Efforts to advance the Sierra Leone peace process and end the country's 10-year civil war have received a boost with the agreement by the country's rebels to release, by 30 May, all the equipment they seized from UN peacekeepers last year.

The Sierra Leonean government and the Revolutionary United Front (RUF) also agreed to meet in Freetown on 15 May, under the auspices of the UN Mission in Sierra Leone (UNAMSIL), to work out a programme for Disarmament, Demobilisation and Rehabilitation (DDR), a critical aspect of the Lome Peace Accord which officially ended the brutal war. The agreements were reached at the second meeting of the UN, ECOWAS and the government of Sierra Leone Co-ordination Mechanism on the peace process and the RUF in Abuja Wednesday.

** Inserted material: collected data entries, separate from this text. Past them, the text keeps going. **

-- ==== Sys2Proof/Certificates/Slice0/Obligations.lean ====
section
/-! DEFINITION. The statements for the provers: what each command and each event does, in the terms of Safety. A statement
about a command says what it does when it may start (`Starts`), a statement about an event when its conditions hold and that
nothing changes when they do not. -/

open Sys2Proof Sys2Proof.Machine

/-! ## The queue and the reset of the block -/

/-- A step runs the command at the front of the queue on the state with the rest of the queue; with an empty queue the block
idles. The queue is the model's, and idling its choice (log entry 1). -/
def Obligations.StepRunsTheFrontCommand : Prop :=
  (∀ (s : State) (c : Instr) (rest : List Instr),
    step { s with pending := c :: rest } = exec c { s with pending := rest }) ∧
  ∀ s : State, s.pending = [] → step s = .next s

/-- A block is 32 smp, and its boundary is the first tick of every sample whose count is a multiple of 32 (R20). -/
def Obligations.BoundariesAreTheFirstTicksOfBlocks : Prop :=
  ∀ s : State, s.core.tide.isBoundary = true ↔ s.core.tide.et = 0 ∧ 32 ∣ s.core.tide.smp.toNat

/-- What reset leaves (R319, R321, Table 02-9, Table 03-9): UNIT_ADDR 30, LINK_CFG 2, IRQ_EN, IRQ_SUM and the counters 0,
FW_UP 0; every tenant CLOSED with empty queues, H 0, a window of 3 KiB that reads zero and every event enabled; the tide 0,
48 kHz, OSR 4; every field output HIZ; no note, no ring, power state RUN. -/
def Obligations.ResetLeavesTheStatedValues : Prop :=
  let s := State.reset
  s.readReg 0x08 = 30 ∧ s.readReg 0x0C = 2 ∧ s.readReg 0x10 = 0 ∧ s.readReg 0x14 = 0 ∧ s.readReg 0x18 = 0 ∧
  (∀ n, n < 6 → s.readReg (0x20 + 4 * n) = 0) ∧
  (∀ t, (s.ten t).st = .closed ∧ (s.ten t).sq = [] ∧ (s.ten t).cq = [] ∧ (s.ten t).seqHigh = 0 ∧
    (s.ten t).windowKib = 3 ∧ (∀ a, memRead (s.ten t).window a = 0) ∧ (s.ten t).events = 0xFFFFFFFF) ∧
  s.core.tide = { smp := 0, et := 0 } ∧ s.fs = 48000 ∧ s.core.osr = 4 ∧ s.core.run = .running ∧
  (∀ n, (s.lo n).st = .hiz ∧ (s.cv n).st = .hiz ∧ (s.gt n).st = .hiz ∧ (s.cv n).code = 0x8000) ∧
  s.voices = [] ∧ s.ring.role = .standalone ∧ s.power.st = .run ∧ (∀ a, memRead s.mem.wave a = 0) ∧ s.pending = []

/-- At reset UNIT_ADDR holds 30 and every memory is canonical. -/
def Obligations.InvariantsHoldAtReset : Prop :=
  State.reset.link.addrOk ∧ State.reset.memoriesWf = true

/-- Every command leaves UNIT_ADDR at an assigned address or 30 (R53, R61), and a tentative address at one that ENUMERATE can
assign (R57). -/
def Obligations.UnitAddressStaysLegal : Prop :=
  ∀ s u : State, s.link.addrOk → step s = .next u → u.link.addrOk

/-- Every command leaves the wave memory, the firmware slots, the firmware SRAM and the staging windows canonical: addresses rising, no byte
listed that holds 0. -/
def Obligations.MemoriesStayCanonical : Prop :=
  ∀ s u : State, s.memoriesWf = true → step s = .next u → u.memoriesWf = true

In addition to officials of the UN, ECOWAS and the OAU, representatives of the government as well as the RUF attended the meeting, called to review the 10 November 2000 cease-fire agreement signed by the parties to the conflict and to find ways of ensuring lasting peace in the West African nation. Omrie Golley, Chairman of the RUF peace council, led the group's six-man delegation, which also included Jonathan Kposowa and Jubrin Massaquoi, while the government's side, led by Attorney-General Solomon Berewa, also included Deputy Defence Minister Norman Hinga, Foreign Minister Ahmed Dumbuya and National Security Adviser Kellie Conteh.

The release of UNAMSIL equipment, including weapons, and the resumption of DDR are critical to efforts at restoring lasting peace in Sierra Leone, where the rebels use the country's diamonds to finance a war characterised by chopping of limbs, raping of women and other atrocities. The rebels seized the weapons last May when the RUF reneged on the Lome Peace Accord and took hostage hundreds of peacekeepers overseeing its implementation. In the weeks leading to the Abuja meeting, UNAMSIL had again started deploying its troops across the country after the rebels eased their hold and dismantled some road blocks in line with their promise to co-operate with the blue berets and ensure free movement across the country.

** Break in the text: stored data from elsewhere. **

/-! ## State.drew -/

@[simp] theorem drew_pending : (s.drew).pending = s.pending := rfl
@[simp] theorem drew_fuse : (s.drew).fuse = s.fuse := rfl
@[simp] theorem drew_supply : (s.drew).supply = s.supply := rfl
@[simp] theorem drew_link : (s.drew).link = s.link := rfl
@[simp] theorem drew_tenants : (s.drew).tenants = s.tenants := rfl
@[simp] theorem drew_fw : (s.drew).fw = s.fw := rfl
@[simp] theorem drew_core : (s.drew).core = s.core := rfl
@[simp] theorem drew_pendL : (s.drew).pendL = s.pendL := rfl
@[simp] theorem drew_readyL : (s.drew).readyL = s.readyL := rfl
@[simp] theorem drew_pendB : (s.drew).pendB = s.pendB := rfl
@[simp] theorem drew_readyB : (s.drew).readyB = s.readyB := rfl
@[simp] theorem drew_voices : (s.drew).voices = s.voices := rfl
@[simp] theorem drew_slots : (s.drew).slots = s.slots := rfl
@[simp] theorem drew_alloc : (s.drew).alloc = s.alloc := rfl
@[simp] theorem drew_mix : (s.drew).mix = s.mix := rfl
@[simp] theorem drew_ports : (s.drew).ports = s.ports := rfl
@[simp] theorem drew_field : (s.drew).field = s.field := rfl
@[simp] theorem drew_cis : (s.drew).cis = s.cis := rfl
@[simp] theorem drew_scan : (s.drew).scan = s.scan := rfl
@[simp] theorem drew_serials : (s.drew).serials = s.serials := rfl
@[simp] theorem drew_card : (s.drew).card = s.card := rfl
@[simp] theorem drew_ring : (s.drew).ring = s.ring := rfl
@[simp] theorem drew_mem : (s.drew).mem = s.mem := rfl
@[simp] theorem drew_vault : (s.drew).vault = s.vault := rfl
@[simp] theorem drew_nvm : (s.drew).nvm = s.nvm := rfl
@[simp] theorem drew_power : (s.drew).power = s.power := rfl
@[simp] theorem drew_cal : (s.drew).cal = s.cal := rfl

/-! ## Reading what was written -/

@[simp] theorem setTen_ten_same (t : Tenant) (x : TenantSt) : (s.setTen t x).ten t = x := by
  simp [State.ten, State.setTen]

theorem setTen_ten_other {t u : Tenant} (x : TenantSt) (h : u ≠ t) : (s.setTen t x).ten u = s.ten u := by
  have : u.val ≠ t.val := fun e => h (Fin.ext e)
  simp [State.ten, State.setTen, bankAt_bankPut_other _ _ _ this]

@[simp] theorem updTen_ten_same (t : Tenant) (f : TenantSt → TenantSt) : (s.updTen t f).ten t = f (s.ten t) := by
  simp [State.updTen]

theorem updTen_ten_other {t u : Tenant} (f : TenantSt → TenantSt) (h : u ≠ t) : (s.updTen t f).ten u = s.ten u := by
  simp [State.updTen, setTen_ten_other _ _ h]

@[simp] theorem updCv_cv_same (n : Nat) (f : CvOut → CvOut) : (s.updCv n f).cv n = f (s.cv n) := by
  simp [State.cv, State.updCv]

theorem updCv_cv_other {n m : Nat} (f : CvOut → CvOut) (h : m ≠ n) : (s.updCv n f).cv m = s.cv m := by
  simp [State.cv, State.updCv, bankAt_bankPut_other _ _ _ h]

@[simp] theorem updGt_gt_same (n : Nat) (f : GateOut → GateOut) : (s.updGt n f).gt n = f (s.gt n) := by
  simp [State.gt, State.updGt]

theorem updGt_gt_other {n m : Nat} (f : GateOut → GateOut) (h : m ≠ n) : (s.updGt n f).gt m = s.gt m := by
  simp [State.gt, State.updGt, bankAt_bankPut_other _ _ _ h]

@[simp] theorem updLo_lo_same (n : Nat) (f : LineOut → LineOut) : (s.updLo n f).lo n = f (s.lo n) := by
  simp [State.lo, State.updLo]

theorem updLo_lo_other {n m : Nat} (f : LineOut → LineOut) (h : m ≠ n) : (s.updLo n f).lo m = s.lo m := by
  simp [State.lo, State.updLo, bankAt_bankPut_other _ _ _ h]

@[simp] theorem updCv_gt (n m : Nat) (f : CvOut → CvOut) : (s.updCv n f).gt m = s.gt m := rfl
@[simp] theorem updCv_lo (n m : Nat) (f : CvOut → CvOut) : (s.updCv n f).lo m = s.lo m := rfl
@[simp] theorem updGt_cv (n m : Nat) (f : GateOut → GateOut) : (s.updGt n f).cv m = s.cv m := rfl
@[simp] theorem updGt_lo (n m : Nat) (f : GateOut → GateOut) : (s.updGt n f).lo m = s.lo m := rfl
@[simp] theorem updLo_cv (n m : Nat) (f : LineOut → LineOut) : (s.updLo n f).cv m = s.cv m := rfl
@[simp] theorem updLo_gt (n m : Nat) (f : LineOut → LineOut) : (s.updLo n f).gt m = s.gt m := rfl

@[simp] theorem updBus_bus_same (n : Nat) (f : Bus → Bus) : (s.updBus n f).bus n = f (s.bus n) := by
  simp [State.bus, State.updBus]

theorem updBus_bus_other {n m : Nat} (f : Bus → Bus) (h : m ≠ n) : (s.updBus n f).bus m = s.bus m := by
  simp [State.bus, State.updBus, bankAt_bankPut_other _ _ _ h]

@[simp] theorem updSc_sc_same (n : Nat) (f : Serial → Serial) : (s.updSc n f).sc n = f (s.sc n) := by
  simp [State.sc, State.updSc]

theorem updSc_sc_other {n m : Nat} (f : Serial → Serial) (h : m ≠ n) : (s.updSc n f).sc m = s.sc m := by
  simp [State.sc, State.updSc, bankAt_bankPut_other _ _ _ h]

@[simp] theorem updCi_ci_same (n : Nat) (f : CvIn → CvIn) : (s.updCi n f).ci n = f (s.ci n) := by
  simp [State.ci, State.updCi]

@[simp] theorem updPort_port_same (n : Nat) (f : Port → Port) : (s.updPort n f).port n = f (s.port n) := by
  simp [State.port, State.updPort]

@[simp] theorem updLane_lane_same (n : Nat) (f : Lane → Lane) :
    (s.updLane n f).alloc.lane n = f (s.alloc.lane n) := by
  simp [Alloc.lane, State.updLane]

/-! ## Folds -/

/-- What every element of a fold keeps, the fold keeps. -/
theorem foldS_keeps {α : Type} (P : State → Prop) (l : List α) (f : State → α → State)
    (h : ∀ s a, P s → P (f s a)) {s : State} (hs : P s) : P (foldS l s f) := by
  induction l generalizing s with
  | nil => exact hs
  | cons a r ih => exact ih (h s a hs)

@[simp] theorem foldS_nil {α : Type} (f : State → α → State) : foldS [] s f = s := rfl

@[simp] theorem foldS_cons {α : Type} (a : α) (l : List α) (f : State → α → State) :
    foldS (a :: l) s f = foldS l (f s a) f := rfl

/-- What a repeated change keeps, the repetition keeps. -/
theorem repeatN_keeps (P : State → Prop) (f : State → State) (h : ∀ s, P s → P (f s)) (n : Nat) {s : State} (hs : P s) :
    P (repeatN f n s) := by
  induction n generalizing s with
  | zero => exact hs
  | succ n ih => exact ih (h s hs)

end Sys2Proof.Machine
end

The Abuja meeting urged the government to extend its authority to the areas where UNAMSIL has deployed. Dangling some carrots at the rebels, the government promised, as part of confidence-building measures, to consider their demand for the release of their cadres who were captured after RUF truncated the peace process. But it warned that the consideration of the request would be on the basis of RUF's implementation of agreements reached at this week's meeting.

Following a request by the meeting that the government should remove all impediments barring RUF from transforming into a political party, the government promised to assist the rebels in locating vacant government buildings across the country that it (RUF) could use for office accommodation. RUF had complained that people were not willing to rent their buildings to the rebel group for establishing their offices.

The government also promised to intercede, on behalf of the RUF, to lift the international travel ban slammed on the rebels. The meeting agreed that the cease-fire agreement, which jumpstarted the peace process after a seven-month break, was generally holding.

A meeting of the co-ordination mechanism in Abuja to take a common position ahead of the meeting with the rebels preceded Wednesday's meeting. After its meeting, the co-ordination mechanism issued a declaration expressing "grave concern" at statements suggesting the use of mercenaries to flush out the RUF rebels and end the war once and for all.

In a statement, "the meeting appealed to the international community not to be misled by such ill-advised proposals. Rather, efforts should be concentrated on the strengthening of national, subregional and international peacekeeping capabilities for the restoration of lasting peace in the conflict zone."